§ **WHAT YOU NEED TO DO**
Below are some records. Copy every line in them that holds "bump".

§ **MATERIALS PROVIDED**
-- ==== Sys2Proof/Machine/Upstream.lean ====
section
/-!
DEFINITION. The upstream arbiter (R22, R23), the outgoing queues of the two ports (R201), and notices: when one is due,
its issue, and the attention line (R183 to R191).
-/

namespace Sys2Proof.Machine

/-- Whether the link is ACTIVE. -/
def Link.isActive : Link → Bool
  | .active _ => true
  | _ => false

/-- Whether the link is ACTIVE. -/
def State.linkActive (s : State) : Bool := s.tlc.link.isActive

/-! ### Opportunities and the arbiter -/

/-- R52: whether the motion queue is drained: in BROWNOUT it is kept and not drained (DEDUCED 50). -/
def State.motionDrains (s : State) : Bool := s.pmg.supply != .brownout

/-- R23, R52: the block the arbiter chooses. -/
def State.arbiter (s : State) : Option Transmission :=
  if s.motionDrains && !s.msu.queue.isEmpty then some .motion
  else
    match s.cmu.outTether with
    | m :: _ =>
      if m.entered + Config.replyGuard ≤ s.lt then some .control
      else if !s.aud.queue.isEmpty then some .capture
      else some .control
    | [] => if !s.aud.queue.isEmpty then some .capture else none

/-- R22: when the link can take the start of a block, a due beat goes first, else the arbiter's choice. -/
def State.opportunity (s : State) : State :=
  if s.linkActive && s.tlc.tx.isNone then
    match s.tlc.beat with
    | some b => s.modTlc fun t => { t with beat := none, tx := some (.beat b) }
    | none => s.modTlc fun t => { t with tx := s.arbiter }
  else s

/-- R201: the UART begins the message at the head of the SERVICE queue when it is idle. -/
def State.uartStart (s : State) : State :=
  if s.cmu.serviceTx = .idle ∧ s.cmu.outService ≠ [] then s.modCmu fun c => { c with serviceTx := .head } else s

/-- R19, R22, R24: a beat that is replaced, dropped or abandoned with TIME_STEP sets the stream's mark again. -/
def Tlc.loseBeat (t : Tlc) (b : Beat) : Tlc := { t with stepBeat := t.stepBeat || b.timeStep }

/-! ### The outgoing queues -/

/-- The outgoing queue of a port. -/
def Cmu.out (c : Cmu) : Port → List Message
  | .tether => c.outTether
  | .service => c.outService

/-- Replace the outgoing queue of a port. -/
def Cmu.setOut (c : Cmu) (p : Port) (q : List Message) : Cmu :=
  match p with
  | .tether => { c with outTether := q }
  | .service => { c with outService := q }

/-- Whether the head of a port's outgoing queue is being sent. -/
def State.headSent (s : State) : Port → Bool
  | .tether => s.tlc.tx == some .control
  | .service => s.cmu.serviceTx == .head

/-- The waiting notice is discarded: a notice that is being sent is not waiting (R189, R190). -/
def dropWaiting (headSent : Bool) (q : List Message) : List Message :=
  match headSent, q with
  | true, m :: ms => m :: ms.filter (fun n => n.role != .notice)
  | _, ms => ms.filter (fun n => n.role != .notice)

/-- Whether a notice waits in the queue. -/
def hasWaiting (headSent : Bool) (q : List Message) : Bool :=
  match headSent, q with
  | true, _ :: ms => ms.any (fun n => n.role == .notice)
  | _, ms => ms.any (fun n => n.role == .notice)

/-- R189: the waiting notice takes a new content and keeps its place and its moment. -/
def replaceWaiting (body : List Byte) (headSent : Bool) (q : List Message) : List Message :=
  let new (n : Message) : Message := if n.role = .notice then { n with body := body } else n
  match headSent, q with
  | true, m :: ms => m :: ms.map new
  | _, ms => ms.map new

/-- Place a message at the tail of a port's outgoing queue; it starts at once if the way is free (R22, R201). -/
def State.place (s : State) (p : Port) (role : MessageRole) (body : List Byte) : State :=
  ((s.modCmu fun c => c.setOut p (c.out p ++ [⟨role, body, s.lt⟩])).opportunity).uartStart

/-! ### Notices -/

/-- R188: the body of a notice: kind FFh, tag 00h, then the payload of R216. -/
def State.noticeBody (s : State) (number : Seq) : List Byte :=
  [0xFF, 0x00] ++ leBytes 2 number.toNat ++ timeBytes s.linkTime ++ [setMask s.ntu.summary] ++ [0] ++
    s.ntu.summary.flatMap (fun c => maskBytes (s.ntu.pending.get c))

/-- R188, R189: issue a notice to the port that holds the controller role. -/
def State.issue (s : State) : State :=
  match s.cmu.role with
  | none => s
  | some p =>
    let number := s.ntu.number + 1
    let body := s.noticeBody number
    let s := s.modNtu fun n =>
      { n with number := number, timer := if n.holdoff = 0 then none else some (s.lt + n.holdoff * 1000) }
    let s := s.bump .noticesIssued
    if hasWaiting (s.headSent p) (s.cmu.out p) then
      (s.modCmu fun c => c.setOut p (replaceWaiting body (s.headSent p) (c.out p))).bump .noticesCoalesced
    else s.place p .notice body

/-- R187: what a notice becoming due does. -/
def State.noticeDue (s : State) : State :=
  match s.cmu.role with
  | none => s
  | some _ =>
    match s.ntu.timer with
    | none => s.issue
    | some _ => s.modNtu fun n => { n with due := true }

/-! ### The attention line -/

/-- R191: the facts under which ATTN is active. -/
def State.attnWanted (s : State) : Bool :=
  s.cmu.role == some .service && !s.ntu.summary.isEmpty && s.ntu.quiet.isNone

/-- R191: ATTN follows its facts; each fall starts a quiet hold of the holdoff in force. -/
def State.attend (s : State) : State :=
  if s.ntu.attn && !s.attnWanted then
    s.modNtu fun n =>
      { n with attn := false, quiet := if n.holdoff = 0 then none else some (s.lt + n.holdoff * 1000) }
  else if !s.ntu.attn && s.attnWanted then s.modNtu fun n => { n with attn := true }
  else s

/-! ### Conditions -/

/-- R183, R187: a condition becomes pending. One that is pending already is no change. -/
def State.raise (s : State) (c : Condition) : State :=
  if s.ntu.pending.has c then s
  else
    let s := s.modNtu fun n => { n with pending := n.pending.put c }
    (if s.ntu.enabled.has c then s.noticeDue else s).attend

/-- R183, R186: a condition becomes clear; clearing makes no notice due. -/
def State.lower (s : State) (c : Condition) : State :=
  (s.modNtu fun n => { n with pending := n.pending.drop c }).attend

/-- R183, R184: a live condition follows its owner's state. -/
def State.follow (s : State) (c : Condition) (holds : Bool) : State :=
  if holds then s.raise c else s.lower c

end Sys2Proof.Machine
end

§ **REPLY TO THE TASK**
    let s := s.bump .noticesIssued
      (s.modCmu fun c => c.setOut p (replaceWaiting body (s.headSent p) (c.out p))).bump .noticesCoalesced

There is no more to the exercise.